- Lamkani Location in Maharashtra, India Lamkani Lamkani (India)
- Coordinates: 21°05′N 74°34′E﻿ / ﻿21.09°N 74.56°E
- Country: India
- State: Maharashtra
- Region: West India
- Division: Nashik Division
- District: Dhule
- Established: 1303
- Founder: Parmar Rajputs clan
- Talukas: Dhule

Population (2001)
- • Total: 6,150

Languages
- • Official: Marathi Ahirani
- Time zone: UTC+5:30 (IST)
- Nearest city: Dhule
- Sex ratio: 968 ♂/♀

= Lamkani =

Village in Maharashtra

Lamkani is a small village in the state of Maharashtra, India. It is located in the Dhule taluka of Dhule District in Maharashtra.
It was founded by the ancestors of Shrimant Raul Srujaansing Raje of the Parmar clan of Rajputs, the renowned Rajput Sardar in the Maratha history and close associate of Shrimant Chhatrapati Shahu, also one of the thirteen Vatandars of Khandesh, well-known in the history of Maharashtra as "Saadeybaaraa Raaul".

==Location==
Lamkani is located on the junction of Maharashtra State Highway 10 (SH 10) and 12 (SH 12). It is located at 21^{0} 05’17.37" N 74^{0}34’08.09" E.
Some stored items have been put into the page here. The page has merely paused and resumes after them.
-- ==== Sys2Proof/Laws/State.lean ====
section
/-! SUPPORT. What each update of the state leaves as it is, one lemma a part, and what an indexed family holds after an update
of one member. -/

namespace Sys2Proof.Machine

/-! ### Indexed families -/

@[simp] theorem vmod_val {α : Type} {n : Nat} (v : Vector α n) (i : Fin n) (f : α → α) :
    (vmod v i f)[i.val] = f v[i.val] := by
  simp [vmod]

theorem vmod_self {α : Type} {n : Nat} (v : Vector α n) (i : Fin n) (f : α → α) : (vmod v i f)[i] = f v[i] :=
  vmod_val v i f

theorem vmod_other {α : Type} {n : Nat} (v : Vector α n) (i j : Fin n) (f : α → α) (h : j ≠ i) :
    (vmod v i f)[j] = v[j] := by
  have : i.val ≠ j.val := fun e => h (Fin.ext e.symm)
  simp [vmod, this]

theorem vmod_get {α : Type} {n : Nat} (v : Vector α n) (i j : Fin n) (f : α → α) :
    (vmod v i f)[j] = if j = i then f v[i] else v[j] := by
  by_cases h : j = i
  · subst h; simp
  · simp only [vmod_other v i j f h, h, if_false]

/-! ### Mailboxes -/

@[simp] theorem box_setBox_self (s : State) (i : MbxId) (x : Mailbox) : (s.setBox i x).box i = x := by cases i <;> rfl

theorem box_setBox_other (s : State) (i j : MbxId) (x : Mailbox) (h : j ≠ i) : (s.setBox i x).box j = s.box j := by
  cases i <;> cases j <;> first | rfl | exact absurd rfl h

theorem setBox_mbx (s : State) (i : MbxId) (x : Mailbox) : (s.setBox i x).mbx = s.mbx.put x i := rfl

/-! ### State.modVp -/

@[simp] theorem State.modVp_keeps_sys (s : State) (n : Port) (f : Vp → Vp) : (s.modVp n f).sys = s.sys := rfl
@[simp] theorem State.modVp_keeps_time (s : State) (n : Port) (f : Vp → Vp) : (s.modVp n f).time = s.time := rfl
@[simp] theorem State.modVp_keeps_bus (s : State) (n : Port) (f : Vp → Vp) : (s.modVp n f).bus = s.bus := rfl
@[simp] theorem State.modVp_keeps_mbx (s : State) (n : Port) (f : Vp → Vp) : (s.modVp n f).mbx = s.mbx := rfl
@[simp] theorem State.modVp_keeps_intc (s : State) (n : Port) (f : Vp → Vp) : (s.modVp n f).intc = s.intc := rfl
@[simp] theorem State.modVp_keeps_eth (s : State) (n : Port) (f : Vp → Vp) : (s.modVp n f).eth = s.eth := rfl
@[simp] theorem State.modVp_keeps_can (s : State) (n : Port) (f : Vp → Vp) : (s.modVp n f).can = s.can := rfl
@[simp] theorem State.modVp_keeps_gpio (s : State) (n : Port) (f : Vp → Vp) : (s.modVp n f).gpio = s.gpio := rfl
@[simp] theorem State.modVp_keeps_met (s : State) (n : Port) (f : Vp → Vp) : (s.modVp n f).met = s.met := rfl
@[simp] theorem State.modVp_keeps_bill (s : State) (n : Port) (f : Vp → Vp) : (s.modVp n f).bill = s.bill := rfl
@[simp] theorem State.modVp_keeps_disp (s : State) (n : Port) (f : Vp → Vp) : (s.modVp n f).disp = s.disp := rfl
@[simp] theorem State.modVp_keeps_slac (s : State) (n : Port) (f : Vp → Vp) : (s.modVp n f).slac = s.slac := rfl
@[simp] theorem State.modVp_keeps_safe (s : State) (n : Port) (f : Vp → Vp) : (s.modVp n f).safe = s.safe := rfl
@[simp] theorem State.modVp_keeps_load (s : State) (n : Port) (f : Vp → Vp) : (s.modVp n f).load = s.load := rfl
@[simp] theorem State.modVp_keeps_txn (s : State) (n : Port) (f : Vp → Vp) : (s.modVp n f).txn = s.txn := rfl
@[simp] theorem State.modVp_keeps_thl (s : State) (n : Port) (f : Vp → Vp) : (s.modVp n f).thl = s.thl := rfl
@[simp] theorem State.modVp_keeps_mesh (s : State) (n : Port) (f : Vp → Vp) : (s.modVp n f).mesh = s.mesh := rfl
@[simp] theorem State.modVp_keeps_dma (s : State) (n : Port) (f : Vp → Vp) : (s.modVp n f).dma = s.dma := rfl
@[simp] theorem State.modVp_keeps_sec (s : State) (n : Port) (f : Vp → Vp) : (s.modVp n f).sec = s.sec := rfl
@[simp] theorem State.modVp_keeps_upd (s : State) (n : Port) (f : Vp → Vp) : (s.modVp n f).upd = s.upd := rfl
@[simp] theorem State.modVp_keeps_compat (s : State) (n : Port) (f : Vp → Vp) : (s.modVp n f).compat = s.compat := rfl
@[simp] theorem State.modVp_keeps_params (s : State) (n : Port) (f : Vp → Vp) : (s.modVp n f).params = s.params := rfl
@[simp] theorem State.modVp_keeps_ros (s : State) (n : Port) (f : Vp → Vp) : (s.modVp n f).ros = s.ros := rfl
@[simp] theorem State.modVp_keeps_wraps (s : State) (n : Port) (f : Vp → Vp) : (s.modVp n f).wraps = s.wraps := rfl
@[simp] theorem State.modVp_keeps_jrn (s : State) (n : Port) (f : Vp → Vp) : (s.modVp n f).jrn = s.jrn := rfl
@[simp] theorem State.modVp_keeps_jrnOld (s : State) (n : Port) (f : Vp → Vp) : (s.modVp n f).jrnOld = s.jrnOld := rfl
@[simp] theorem State.modVp_keeps_sram (s : State) (n : Port) (f : Vp → Vp) : (s.modVp n f).sram = s.sram := rfl
@[simp] theorem State.modVp_keeps_nor (s : State) (n : Port) (f : Vp → Vp) : (s.modVp n f).nor = s.nor := rfl
@[simp] theorem State.modVp_keeps_free (s : State) (n : Port) (f : Vp → Vp) : (s.modVp n f).free = s.free := rfl
@[simp] theorem State.modVp_keeps_pending (s : State) (n : Port) (f : Vp → Vp) : (s.modVp n f).pending = s.pending := rfl

/-! ### State.modPilot -/

@[simp] theorem State.modPilot_keeps_sys (s : State) (n : Port) (f : Pilot → Pilot) : (s.modPilot n f).sys = s.sys := rfl
@[simp] theorem State.modPilot_keeps_time (s : State) (n : Port) (f : Pilot → Pilot) : (s.modPilot n f).time = s.time := rfl
@[simp] theorem State.modPilot_keeps_bus (s : State) (n : Port) (f : Pilot → Pilot) : (s.modPilot n f).bus = s.bus := rfl
@[simp] theorem State.modPilot_keeps_mbx (s : State) (n : Port) (f : Pilot → Pilot) : (s.modPilot n f).mbx = s.mbx := rfl
@[simp] theorem State.modPilot_keeps_intc (s : State) (n : Port) (f : Pilot → Pilot) : (s.modPilot n f).intc = s.intc := rfl
@[simp] theorem State.modPilot_keeps_eth (s : State) (n : Port) (f : Pilot → Pilot) : (s.modPilot n f).eth = s.eth := rfl
@[simp] theorem State.modPilot_keeps_can (s : State) (n : Port) (f : Pilot → Pilot) : (s.modPilot n f).can = s.can := rfl
@[simp] theorem State.modPilot_keeps_gpio (s : State) (n : Port) (f : Pilot → Pilot) : (s.modPilot n f).gpio = s.gpio := rfl
@[simp] theorem State.modPilot_keeps_met (s : State) (n : Port) (f : Pilot → Pilot) : (s.modPilot n f).met = s.met := rfl
@[simp] theorem State.modPilot_keeps_bill (s : State) (n : Port) (f : Pilot → Pilot) : (s.modPilot n f).bill = s.bill := rfl
@[simp] theorem State.modPilot_keeps_disp (s : State) (n : Port) (f : Pilot → Pilot) : (s.modPilot n f).disp = s.disp := rfl
@[simp] theorem State.modPilot_keeps_slac (s : State) (n : Port) (f : Pilot → Pilot) : (s.modPilot n f).slac = s.slac := rfl
@[simp] theorem State.modPilot_keeps_safe (s : State) (n : Port) (f : Pilot → Pilot) : (s.modPilot n f).safe = s.safe := rfl
@[simp] theorem State.modPilot_keeps_load (s : State) (n : Port) (f : Pilot → Pilot) : (s.modPilot n f).load = s.load := rfl
@[simp] theorem State.modPilot_keeps_txn (s : State) (n : Port) (f : Pilot → Pilot) : (s.modPilot n f).txn = s.txn := rfl
@[simp] theorem State.modPilot_keeps_thl (s : State) (n : Port) (f : Pilot → Pilot) : (s.modPilot n f).thl = s.thl := rfl
@[simp] theorem State.modPilot_keeps_mesh (s : State) (n : Port) (f : Pilot → Pilot) : (s.modPilot n f).mesh = s.mesh := rfl
@[simp] theorem State.modPilot_keeps_dma (s : State) (n : Port) (f : Pilot → Pilot) : (s.modPilot n f).dma = s.dma := rfl
@[simp] theorem State.modPilot_keeps_sec (s : State) (n : Port) (f : Pilot → Pilot) : (s.modPilot n f).sec = s.sec := rfl
@[simp] theorem State.modPilot_keeps_upd (s : State) (n : Port) (f : Pilot → Pilot) : (s.modPilot n f).upd = s.upd := rfl
@[simp] theorem State.modPilot_keeps_compat (s : State) (n : Port) (f : Pilot → Pilot) : (s.modPilot n f).compat = s.compat := rfl
@[simp] theorem State.modPilot_keeps_params (s : State) (n : Port) (f : Pilot → Pilot) : (s.modPilot n f).params = s.params := rfl
@[simp] theorem State.modPilot_keeps_ros (s : State) (n : Port) (f : Pilot → Pilot) : (s.modPilot n f).ros = s.ros := rfl
@[simp] theorem State.modPilot_keeps_wraps (s : State) (n : Port) (f : Pilot → Pilot) : (s.modPilot n f).wraps = s.wraps := rfl
@[simp] theorem State.modPilot_keeps_jrn (s : State) (n : Port) (f : Pilot → Pilot) : (s.modPilot n f).jrn = s.jrn := rfl
@[simp] theorem State.modPilot_keeps_jrnOld (s : State) (n : Port) (f : Pilot → Pilot) : (s.modPilot n f).jrnOld = s.jrnOld := rfl
@[simp] theorem State.modPilot_keeps_sram (s : State) (n : Port) (f : Pilot → Pilot) : (s.modPilot n f).sram = s.sram := rfl
@[simp] theorem State.modPilot_keeps_nor (s : State) (n : Port) (f : Pilot → Pilot) : (s.modPilot n f).nor = s.nor := rfl
@[simp] theorem State.modPilot_keeps_free (s : State) (n : Port) (f : Pilot → Pilot) : (s.modPilot n f).free = s.free := rfl
@[simp] theorem State.modPilot_keeps_pending (s : State) (n : Port) (f : Pilot → Pilot) : (s.modPilot n f).pending = s.pending := rfl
Lamkani can be reached from Dhule by taking National Highway (NH 3) up to Sarwad village road junction (18 km) and then taking State Highway 12 (SH 12) toward west direction that passes through Nandane, Burzad, and Boris village, finally reaching Lamkani. It is at a distance of 42 km by route, but this road is well maintained.

Alternately, Lamkani can be reached from Dhule city by Mehergaon route. One can go straight way from Dhule by State Highway 14 (SH 14) up to Mehergaon (18 km) and then taking SH 10 (15 km) that passes through Lamkani. It is at a distance of 33 km by this route and shorter by 9 km.

== Climate ==
Lamkani has three distinct seasons during the year: summer, winter, and the rainy season.
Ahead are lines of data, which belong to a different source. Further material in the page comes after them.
@[simp ↓] theorem txPush_ctl (n : Port) (w : Word) (s : State) : (txPush n w s).ctl = s.ctl := by simp [txPush]

@[simp ↓] theorem frameSent_ctl (n : Port) (air : Nat) (s : State) : (frameSent n air s).ctl = s.ctl := by
  unfold frameSent
  repeat' first | (simp; done) | split | (dsimp only; split)

@[simp ↓] theorem levtClrcnt_ctl (n : Port) (s : State) : (levtClrcnt n s).ctl = s.ctl := by simp [levtClrcnt]

@[simp ↓] theorem tlsKeyWord_ctl (n : Port) (w : Word) (s : State) : (tlsKeyWord n w s).ctl = s.ctl := by simp [tlsKeyWord]

@[simp ↓] theorem tlsInstall_ctl (rx : Bool) (n : Port) (s : State) : (tlsInstall rx n s).ctl = s.ctl := by simp [tlsInstall]

@[simp ↓] theorem tlsClear_ctl (n : Port) (s : State) : (tlsClear n s).ctl = s.ctl := by simp [tlsClear]

@[simp ↓] theorem tlsQueue_ctl (n : Port) (rx : Bool) (ctype : Byte) (len : Nat) (s : State) :
    (tlsQueue n rx ctype len s).ctl = s.ctl := by simp [tlsQueue]

/-! ### Machine/Caldera.lean -/

@[simp ↓] theorem setLims_ctl (n : Port) (vEv iEv : Nat) (s : State) : (setLims n vEv iEv s).ctl = s.ctl := by simp [setLims]

@[simp ↓] theorem formLims_ctl (s : State) :
    (formLims s).ctl = s.ctl := by
  refine forAll_ctl _ _ _ fun s n => ?_
  split <;> simp

@[simp ↓] theorem leaveUnproven_ctl (s : State) :
    (leaveUnproven s).ctl = s.ctl := by simp [leaveUnproven]

@[simp ↓] theorem State.slogPut_ctl (s : State) (typ source : Nat) (d0 d1 : Word) (prot : Bool) :
    (State.slogPut s typ source d0 d1 prot).ctl = s.ctl := by simp [State.slogPut]

@[simp ↓] theorem State.sfEvt_ctl (s : State) (bit : Nat) : (State.sfEvt s bit).ctl = s.ctl := by simp [State.sfEvt]

@[simp ↓] theorem State.poolEvt_ctl (s : State) (bit : Nat) : (State.poolEvt s bit).ctl = s.ctl := by simp [State.poolEvt]

@[simp ↓] theorem State.siEvt_ctl (s : State) (bit : Nat) : (State.siEvt s bit).ctl = s.ctl := by simp [State.siEvt]

@[simp ↓] theorem releaseModule_ctl (m : Fin 48) (s : State) : (releaseModule m s).ctl = s.ctl := by simp [releaseModule]

@[simp ↓] theorem releaseOutlet_ctl (n : Port) (s : State) : (releaseOutlet n s).ctl = s.ctl := by simp [releaseOutlet]

@[simp ↓] theorem endClose_ctl (c : Fin 12) (st : Status) (s : State) : (endClose c st s).ctl = s.ctl := by simp [endClose]

@[simp ↓] theorem countEm_ctl (c : Fin 12) (amps : Nat) (s : State) : (countEm c amps s).ctl = s.ctl := by simp [countEm]

@[simp ↓] theorem coilOff_ctl (c : Fin 12) (emergency : Bool) (s : State) :
    (coilOff c emergency s).ctl = s.ctl := by simp [coilOff]

@[simp ↓] theorem announceOpen_ctl (c : Fin 12) (s : State) : (announceOpen c s).ctl = s.ctl := by simp [announceOpen]

@[simp ↓] theorem startRamp_ctl (n : Port) (c : Fin 12) (s : State) : (startRamp n c s).ctl = s.ctl := by simp [startRamp]

@[simp ↓] theorem actStop_ctl (n : Port) (c : Fin 12) (cat : Nat) (s : State) :
    (actStop n c cat s).ctl = s.ctl := by
  unfold actStop
  repeat' first | (simp; done) | split | (dsimp only; split)

@[simp ↓] theorem endDemands_ctl (n : Port) (s : State) : (endDemands n s).ctl = s.ctl := by simp [endDemands]

@[simp ↓] theorem seqCheck_ctl (s : State) : (seqCheck s).ctl = s.ctl := by simp [seqCheck]

@[simp ↓] theorem dropTies_ctl (n : Port) (s : State) : (dropTies n s).ctl = s.ctl := by
  unfold dropTies
  split
  · rfl
  · rw [seqCheck_ctl]
    refine forAll_ctl _ _ _ fun s c => ?_
    split
    · split <;> simp
    · rfl

@[simp ↓] theorem accept_ctl (r : Raise) (s : State) : (accept r s).ctl = s.ctl := by
  unfold accept
  repeat' first | (simp; done) | split | (dsimp only; split)

@[simp ↓] theorem acceptAll_ctl (s : State) : (acceptAll s).ctl = s.ctl := by simp [acceptAll]

@[simp ↓] theorem pilotHold_ctl (n : Port) (on : Bool) (s : State) : (pilotHold n on s).ctl = s.ctl := by simp [pilotHold]

/-! ### Machine/CanBus.lean -/

@[simp ↓] theorem canReceive_ctl (b : Fin 3) (f : CanFrame) (s : State) : (canReceive b f s).ctl = s.ctl := by simp [canReceive]

@[simp ↓] theorem canTransmit_ctl (b : Fin 3) (sent : Bool) (s : State) :
    (canTransmit b sent s).ctl = s.ctl := by
  unfold canTransmit
  repeat' first | (simp; done) | split | (dsimp only; split)

@[simp ↓] theorem canTimeout_ctl (b : Fin 3) (s : State) : (canTimeout b s).ctl = s.ctl := by simp [canTimeout]

@[simp ↓] theorem sfLoad_ctl (b : Fin 3) (e : Fin 16) (s : State) : (sfLoad b e s).ctl = s.ctl := by simp [sfLoad]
Summer months are hot and spread over April, May and June. The day time temperature reaches up to 43 ^{0} C. May is the hottest month. Dusty and hot winds of varying velocity are common during summer. Winter is spread over November to mid-February. Winter temperature drops down to minimum 10 ^{0} C. Snowfall and smog are unknown. However hailstorms of mild intensity are occasionally reported.
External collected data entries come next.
@[simp ↓] theorem atBound_mems (k : BoundKind) (s : State) : (atBound k s).mems = s.mems := by
  unfold atBound
  repeat' first | (simp; done) | split | (dsimp only; split)

@[simp ↓] theorem keepBound_mems (s t : State) : (keepBound s t).mems = t.mems := by
  unfold keepBound
  split <;> simp

@[simp ↓] theorem asOf_mems (b : Bound) (f : State → State) (s : State) (hf : ∀ s, (f s).mems = s.mems) :
    (asOf b f s).mems = s.mems := by simp [asOf, hf]

@[simp ↓] theorem endBound_mems (b : Bound) (s : State) : (endBound b s).mems = s.mems := by simp [endBound]

@[simp ↓] theorem runBounds_mems (all : Bool) (n : Nat) (s : State) : (runBounds all n s).mems = s.mems := by
  induction n generalizing s with
  | zero => rfl
  | succ n ih =>
    unfold runBounds
    split
    · rfl
    · split <;> simp [ih]

@[simp ↓] theorem settleBounds_mems (s : State) : (settleBounds s).mems = s.mems := by simp [settleBounds]

@[simp ↓] theorem flushBounds_mems (s : State) : (flushBounds s).mems = s.mems := by simp [flushBounds]

@[simp ↓] theorem boundary_mems (k : BoundKind) (s : State) : (boundary k s).mems = s.mems := by simp [boundary]

@[simp ↓] theorem sessionStart_mems (n : Port) (s : State) : (sessionStart n s).mems = s.mems := by
  unfold sessionStart
  repeat' first | (simp; done) | split | (dsimp only; split)

@[simp ↓] theorem sessionStop_mems (n : Port) (reason : Byte) (s : State) :
    (sessionStop n reason s).mems = s.mems := by
  unfold sessionStop
  repeat' first | (simp; done) | split | (dsimp only; split)

@[simp ↓] theorem snapshot_mems (a : Vector Word 16) (s : State) : ((snapshot a s).s).mems = s.mems := by simp [snapshot]

@[simp ↓] theorem storeRecord_mems (r : Record) (s : State) : (storeRecord r s).mems = s.mems := by
  unfold storeRecord
  repeat' first | (simp; done) | split | (dsimp only; split)

@[simp ↓] theorem afterSign_mems (r : Record) (s : State) : (afterSign r s).mems = s.mems := by
  unfold afterSign
  repeat' first | (simp; done) | split | (dsimp only; split)

@[simp ↓] theorem signDone_mems (s : State) : (signDone s).mems = s.mems := by
  unfold signDone
  repeat' first | (simp; done) | split | (dsimp only; split)

/-! ### Machine/Records.lean -/

@[simp ↓] theorem readRecord_mems (a : Vector Word 16) (s : State) : ((readRecord a s).s).mems = s.mems := by
  unfold readRecord
  repeat' first | (simp; done) | split | (dsimp only; split)

@[simp ↓] theorem ackRecord_mems (a : Vector Word 16) (s : State) : ((ackRecord a s).s).mems = s.mems := by simp [ackRecord]

@[simp ↓] theorem readDemand_mems (a : Vector Word 16) (s : State) : ((readDemand a s).s).mems = s.mems := by
  unfold readDemand
  repeat' first | (simp; done) | split | (dsimp only; split)

@[simp ↓] theorem readOcmf_mems (a : Vector Word 16) (s : State) : ((readOcmf a s).s).mems = s.mems := by simp [readOcmf]

@[simp ↓] theorem ocmfDone_mems (s : State) : (ocmfDone s).mems = s.mems := by
  unfold ocmfDone
  repeat' first | (simp; done) | split | (dsimp only; split)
Rainy season starts by mid-June and lasts till September. The average annual rain fall is 350 mm spread over about 45 rainy days. The nearest rain gauge station is at Dhule. Rains are received from the South- West mansion winds. Showers from North – East mansion are very rare. Lamkani has very erratic rainfall pattern. During the rainy monsoon season the skies are moderately clouded. For the rest of the year skies are mostly clear.

During the South-West monsoon season the humidity is about 60 per cent. The air is dry during the rest of the year. The driest part of the year is of course summer when the relative humidity is about 20 per cent at the mid day.